You should be aware that a vertex in the GL is not just the position (which you specify via glVertex in immediate mode), but the set of all attributes like position, normals, texcoords and so on. So if you have a mesh where an end point is part of different triangles, this is only one vertex if all attributes are shared, not just the position. In your case, the normals are per triangle, so you will need different vertices (sharing position with some other vertices, but using a different normal) per triangle.
I began to use glDrawElements
Good!
instead of the direct access to vertices by glVertex3d...
There's nothing "direct" about immediate mode.

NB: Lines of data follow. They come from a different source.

/-- VEC_AND, VEC_OR, VEC_XOR, VEC_SEL, VEC_CMP, VEC_MOP, VEC_MSET, VEC_MLEN, VEC_SHUF, VEC_PERM, VEC_TRANS, VEC_PACK, VEC_UNPACK
and VEC_MOV complete (R109, R114, R115, R116, R103): the bitwise operations, the masks and the moves of the vector engine. -/
def Obligations.VectorBitsMasksAndMoves : Prop :=
  ∀ (s : State) (n : StallId) (r : Running) (x : VecRegs) (k : Nat) (f : VecInstr), VecAt s n r x k f → f.type < 4 →
    let A := fun i => tget (x.tile f.va) i
    let B := fun i => tget (x.tile f.vb) i
    let fmt := bitsOf f.imm 3 0
    let pos := bitsOf f.imm 9 4
    (f.op = 0x1A → VecDoes (.vecAnd n) s n r k (TileOnly f x fun i => A i &&& B i)) ∧
    (f.op = 0x1B → VecDoes (.vecOr n) s n r k (TileOnly f x fun i => A i ||| B i)) ∧
    (f.op = 0x1C → VecDoes (.vecXor n) s n r k (TileOnly f x fun i => A i ^^^ B i)) ∧
    (f.op = 0x1D → VecDoes (.vecSel n) s n r k fun y => y = { x with v := vset x.v (tileIx f.vd) (y.tile f.vd) } ∧
      ∀ i, i < 256 → tget (y.tile f.vd) i = if (x.mask f.msel).getLsbD i then A i else B i) ∧
    (f.op = 0x28 → f.type ≤ 1 → bitsOf f.imm 2 0 ≤ 5 → VecDoes (.vecCmp n) s n r k (MaskOnly f x fun i => x.active f i &&
      (if f.type = 1 then fcmp (bitsOf f.imm 2 0) (A i) (B i) else
        match bitsOf f.imm 2 0 with
        | 0 => decide ((A i).toInt < (B i).toInt) | 1 => decide ((A i).toInt ≤ (B i).toInt)
        | 2 => decide (A i = B i) | 3 => decide (A i ≠ B i)
        | 4 => decide ((B i).toInt < (A i).toInt) | _ => decide ((B i).toInt ≤ (A i).toInt)))) ∧
    (f.op = 0x28 → (2 ≤ f.type ∨ 5 < bitsOf f.imm 2 0) → VecStops (.vecCmp n) s n r k oBadInstr) ∧
    (f.op = 0x29 → VecDoes (.vecMop n) s n r k (MaskOnly f x fun i =>
      let a := (x.mask f.va).getLsbD i
      let b := (x.mask f.vb).getLsbD i
      match bitsOf f.imm 1 0 with | 0 => a && b | 1 => a || b | 2 => a ^^ b | _ => a && !b)) ∧
    (f.op = 0x2A → VecDoes (.vecMset n) s n r k (MaskOnly f x fun i => bitOf (bitsOf f.imm 15 0) (i % 16))) ∧
    (f.op = 0x2B → VecDoes (.vecMlen n) s n r k (MaskOnly f x fun i => decide (i % 16 < min (bitsOf f.imm 4 0) 16))) ∧
    (f.op = 0x30 → bitsOf f.imm 1 0 ≠ 3 → VecDoes (.vecShuf n) s n r k (TileOnly f x fun i =>
      let g := fun j => match bitsOf f.imm 1 0 with
        | 0 => Nat.xor j (bitsOf f.imm 7 4) | 1 => (j + bitsOf f.imm 7 4) % 16 | _ => bitsOf f.imm 7 4
      if bitOf f.imm 2 then A (16 * g (i / 16) + i % 16) else A (16 * (i / 16) + g (i % 16)))) ∧
    (f.op = 0x31 → VecDoes (.vecPerm n) s n r k (TileOnly f x fun i => if (B i).toNat < 256 then A (B i).toNat else 0)) ∧
    (f.op = 0x32 → VecDoes (.vecTrans n) s n r k (TileOnly f x fun i => A (16 * (i % 16) + i / 16))) ∧
    (f.op = 0x35 → VecDoes (.vecMov n) s n r k (TileOnly f x A)) ∧
    (∀ w, f.op = 0x34 → f.type ≤ 1 → laneBits fmt = some w → pos < 32 / w →
      VecDoes (.vecUnpack n) s n r k (TileOnly f x fun i =>
        unpackLane fmt w (rowBits (x.tile f.va) (i / 16) / 2 ^ (w * (16 * pos + i % 16)) % 2 ^ w))) ∧
    (∀ w, f.op = 0x33 → f.type ≤ 1 → laneBits fmt = some w → pos < 32 / w →
      VecDoes (.vecPack n) s n r k fun y => y = { x with v := vset x.v (tileIx f.vd) (y.tile f.vd) } ∧
        ((∀ i, i < 256 → x.active f i = true) → ∀ j l, j < 16 → l < 16 →
          rowBits (y.tile f.vd) j / 2 ^ (w * (16 * pos + l)) % 2 ^ w =
            packLane fmt w (f.type == 1) f.wrap (A (16 * j + l)))) ∧
    (∀ p ∈ [(0x33, Instr.vecPack n), (0x34, .vecUnpack n)], f.op = p.1 →
      (2 ≤ f.type ∨ laneBits fmt = none ∨ ∃ w, laneBits fmt = some w ∧ 32 / w ≤ pos) → VecStops p.2 s n r k oBadInstr)

/-- VEC_RED, VEC_FUNC, VEC_FBAS, VEC_NORM, VEC_SOFTMAX, VEC_QBS, VEC_QRANGE, VEC_QPARAM and VEC_QAPPLY complete (R117, R118, R119,
R120, R121, R123, R125, R129, R130): reductions, functions, normalisation and quantisation of the vector engine. An empty
reduction or row sets its bit of the mask and is counted in VEC_EMPTY_COUNT; the bad-scale rule of R90 is counted in
QUANT_BAD_SCALE. -/
def Obligations.VectorRowsFunctionsAndQuantisation : Prop :=
  ∀ (s : State) (n : StallId) (r : Running) (x : VecRegs) (k : Nat) (f : VecInstr), VecAt s n r x k f → f.type ≤ 1 →
    let A := fun i => tget (x.tile f.va) i
    let B := fun i => tget (x.tile f.vb) i
    let C := fun i => tget (x.tile f.vc) i
    let F := fun (w : Word) => flush x.flush w
    let fmt := bitsOf f.imm 3 0
    let fn := (s.stall n).fnTable x.bank
    (f.op = 0x38 → bitsOf f.imm 3 0 ≤ 7 → bitsOf f.imm 5 4 ≤ 2 → VecDoes (.vecRed n) s n r k fun y =>
      y.a = x.a ∧ y.pc = x.pc ∧ y.loops = x.loops ∧
      (∀ i, i < 32 → i ≠ f.vd % 32 → y.tile i = x.tile i) ∧ (∀ i, i < 8 → i ≠ f.vc % 8 → y.mask i = x.mask i) ∧
      (∀ i, i < 256 → (match bitsOf f.imm 5 4 with | 0 => i % 16 ≠ 0 | 1 => 16 ≤ i | _ => i ≠ 0) →
        tget (y.tile f.vd) i = 0 ∧ (y.mask f.vc).getLsbD i = false) ∧
      (bitsOf f.imm 5 4 = 0 → bitsOf f.imm 3 0 = 7 → ∀ j, j < 16 →
        tget (y.tile f.vd) (16 * j) = BitVec.ofNat 32 ((List.range 16).countP fun l => x.active f (16 * j + l)) ∧
        ((y.mask f.vc).getLsbD (16 * j) = true ↔ ∀ l, l < 16 → x.active f (16 * j + l) = false)) ∧
      (bitsOf f.imm 5 4 = 0 → bitsOf f.imm 3 0 = 0 → f.type = 0 → ∀ j, j < 16 →
        tget (y.tile f.vd) (16 * j) = treeRed (fun a b => fit32 f.wrap (a.toInt + b.toInt)) 4
          ((List.range 16).map fun l => if x.active f (16 * j + l) then A (16 * j + l) else 0))) ∧
    (f.op = 0x40 → VecDoes (.vecFunc n) s n r k (TileOnly f x fun i => F (fnEval fn (bitsOf f.imm 3 0) (A i)))) ∧
    (f.op = 0x41 → bitsOf f.imm 4 0 ≤ 17 → VecDoes (.vecFbas n) s n r k (TileOnly f x fun i =>
      let j := if bitOf f.imm 5 then i % 16 else i
      let v := fadd (if f.type = 0 then intToF (A i).toInt else A i) (B j)
      F (fmul (if bitsOf f.imm 4 0 = 16 then v
        else if bitsOf f.imm 4 0 = 17 then (if (fv v).isNan then fnan else if flt true 0 v then v else 0)
        else fnEval fn (bitsOf f.imm 4 0) v) (C j)))) ∧
    (f.op = 0x48 → f.va + 2 ^ bitsOf f.imm 17 16 ≤ 32 → f.vd + 2 ^ bitsOf f.imm 17 16 ≤ 32 →
      ∃ t y, exec (.vecNorm n) s = .next t ∧ VecGoes t n r k y ∧ y.a = x.a ∧ y.pc = x.pc ∧ t.mem = s.mem ∧
        (∀ i, i < 32 → i ≠ f.vc % 32 → ¬(f.vd ≤ i ∧ i < f.vd + 2 ^ bitsOf f.imm 17 16) → y.tile i = x.tile i) ∧
        (∀ j, j < 16 → tget (y.tile f.vc) (16 * j) = (normRow ⟨stallView s.mem n, progOf r.desc, fn, fun _ => 0⟩ f x j).2.1 ∧
          tget (y.tile f.vc) (16 * j + 1) = (normRow ⟨stallView s.mem n, progOf r.desc, fn, fun _ => 0⟩ f x j).2.2.1 ∧
          tget (y.tile f.vc) (16 * j + 2) = (normRow ⟨stallView s.mem n, progOf r.desc, fn, fun _ => 0⟩ f x j).2.2.2.1 ∧
          ((y.mask f.vc).getLsbD (16 * j) = true ↔ ∀ l, l < 16 → x.active f (16 * j + l) = false)) ∧
        OnlyChanges [.stalls] s t ∧ OtherStalls n s t) ∧
    (f.op = 0x49 → f.va + 2 ^ bitsOf f.imm 17 16 ≤ 32 → f.vd + 2 ^ bitsOf f.imm 17 16 ≤ 32 →
      ∃ t y, exec (.vecSoftmax n) s = .next t ∧ VecGoes t n r k y ∧ y.a = x.a ∧ y.pc = x.pc ∧ t.mem = s.mem ∧
        (∀ i, i < 32 → ¬(f.vd ≤ i ∧ i < f.vd + 2 ^ bitsOf f.imm 17 16) → y.tile i = x.tile i) ∧
        (∀ j l, j < 16 → l < 16 * 2 ^ bitsOf f.imm 17 16 → (∀ i, i < 16 → x.active f (16 * j + i) = false) →
          tget (y.tile (f.vd + l / 16)) (16 * j + l % 16) = 0 ∧ (y.mask f.vc).getLsbD (16 * j) = true) ∧
        OnlyChanges [.stalls] s t ∧ OtherStalls n s t) ∧
    (f.op = 0x50 → (fmt = fmtBs8 ∨ fmt = fmtBs4) → VecDoes (.vecQbs n) s n r k fun y =>
      y.a = x.a ∧ y.k = x.k ∧ y.pc = x.pc ∧ (∀ i, i < 32 → i ≠ f.vd % 32 → i ≠ f.vc % 32 → y.tile i = x.tile i) ∧
      ∀ b j, b < 8 → j < 32 →
        let q := qbsBlock (if fmt = fmtBs8 then 127 else 7) (B 0) ((List.range 32).map fun i => A (32 * b + i))
        (f.vd % 32 ≠ f.vc % 32 → tget (y.tile f.vd) (32 * b + j) = BitVec.ofInt 32 (q.2.1.getD j 0)) ∧
        tget (y.tile f.vc) b = BitVec.ofNat 32 q.1) ∧
    (f.op = 0x50 → (fmt = fmtBs8 ∨ fmt = fmtBs4) → ∃ t, exec (.vecQbs n) s = .next t ∧
      vget (t.stall n).ctr StallCtr.quantBadScale.idx = (vget (s.stall n).ctr StallCtr.quantBadScale.idx).add
        ((List.range 8).countP fun b =>
          (qbsBlock (if fmt = fmtBs8 then 127 else 7) (B 0) ((List.range 32).map fun i => A (32 * b + i))).2.2)) ∧
    (f.op = 0x38 → bitsOf f.imm 3 0 ≤ 7 → bitsOf f.imm 5 4 = 0 → ∃ t, exec (.vecRed n) s = .next t ∧
      vget (t.stall n).ctr StallCtr.vecEmptyCount.idx = (vget (s.stall n).ctr StallCtr.vecEmptyCount.idx).add
        ((List.range 16).countP fun j => (List.range 16).all fun l => !x.active f (16 * j + l))) ∧
    (f.op = 0x51 → VecDoes (.vecQrange n) s n r k fun y =>
      y = { x with v := vset x.v (tileIx f.vd) (y.tile f.vd) } ∧
      ∀ l, l < 16 → (∀ j, j < 16 → x.active f (16 * j + l) = false) → ∀ i, i < 3 → (i = 2 ∨ C (32 + l) ≠ 0) →
        tget (y.tile f.vd) (16 * i + l) = C (16 * i + l)) ∧
    (f.op = 0x52 → fmt ≤ 1 → VecDoes (.vecQparam n) s n r k fun y =>
      y = { x with v := vset x.v (tileIx f.vd) (y.tile f.vd) } ∧
      ∀ l, l < 16 →
        let q := if A (32 + l) = 0 then qparamOf (fmt == 1) 0 0 else qparamOf (fmt == 1) (A l) (A (16 + l))
        tget (y.tile f.vd) l = q.1 ∧ tget (y.tile f.vd) (16 + l) = q.2) ∧
    (f.op = 0x53 → fmt ≤ 1 → VecDoes (.vecQapply n) s n r k fun y =>
      y = { x with v := vset x.v (tileIx f.vd) (y.tile f.vd) } ∧
      ∀ i q, i < 256 → qapplyOf (fmt == 1) (B (i % 16)) (B (16 + i % 16)) (A i) = some q →
        tget (y.tile f.vd) i = BitVec.ofInt 32 q)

In fact it's as far away from the GPU as you can get (on modern GPU architectures).
I'm very surprised by the result. I didn't check if it is actually quicker, but I tried on this very simple scene below. And, from my point of view, the rendering is really better with the direct access method.
Actually its several orders of magnitudes slower. Each and every glVertex call causes the overhead of a context switch. Also a GPU needs larger batches of data to work efficiently, so glVertex calls first fill a buffer created ad-hoc.
Your immediate code segment must be actually understand as following
glNormal3f(-normal.getX(),-normal.getY(),-normal.getZ());
glVertex3f (v1.x(), v1.y(), v1.z());
// implicit copy of the glNormal supplied above
glVertex3f (v2.x(), v2.y(), v2.z());
// implicit copy of the glNormal supplied above
glVertex3f (v3.x(), v3.y(), v3.z());
The reason for that is, that a vertex is not just a position, but the whole combination of its attributes. And when working with vertex arrays you must supply the full attribute vector to form a valid vertex.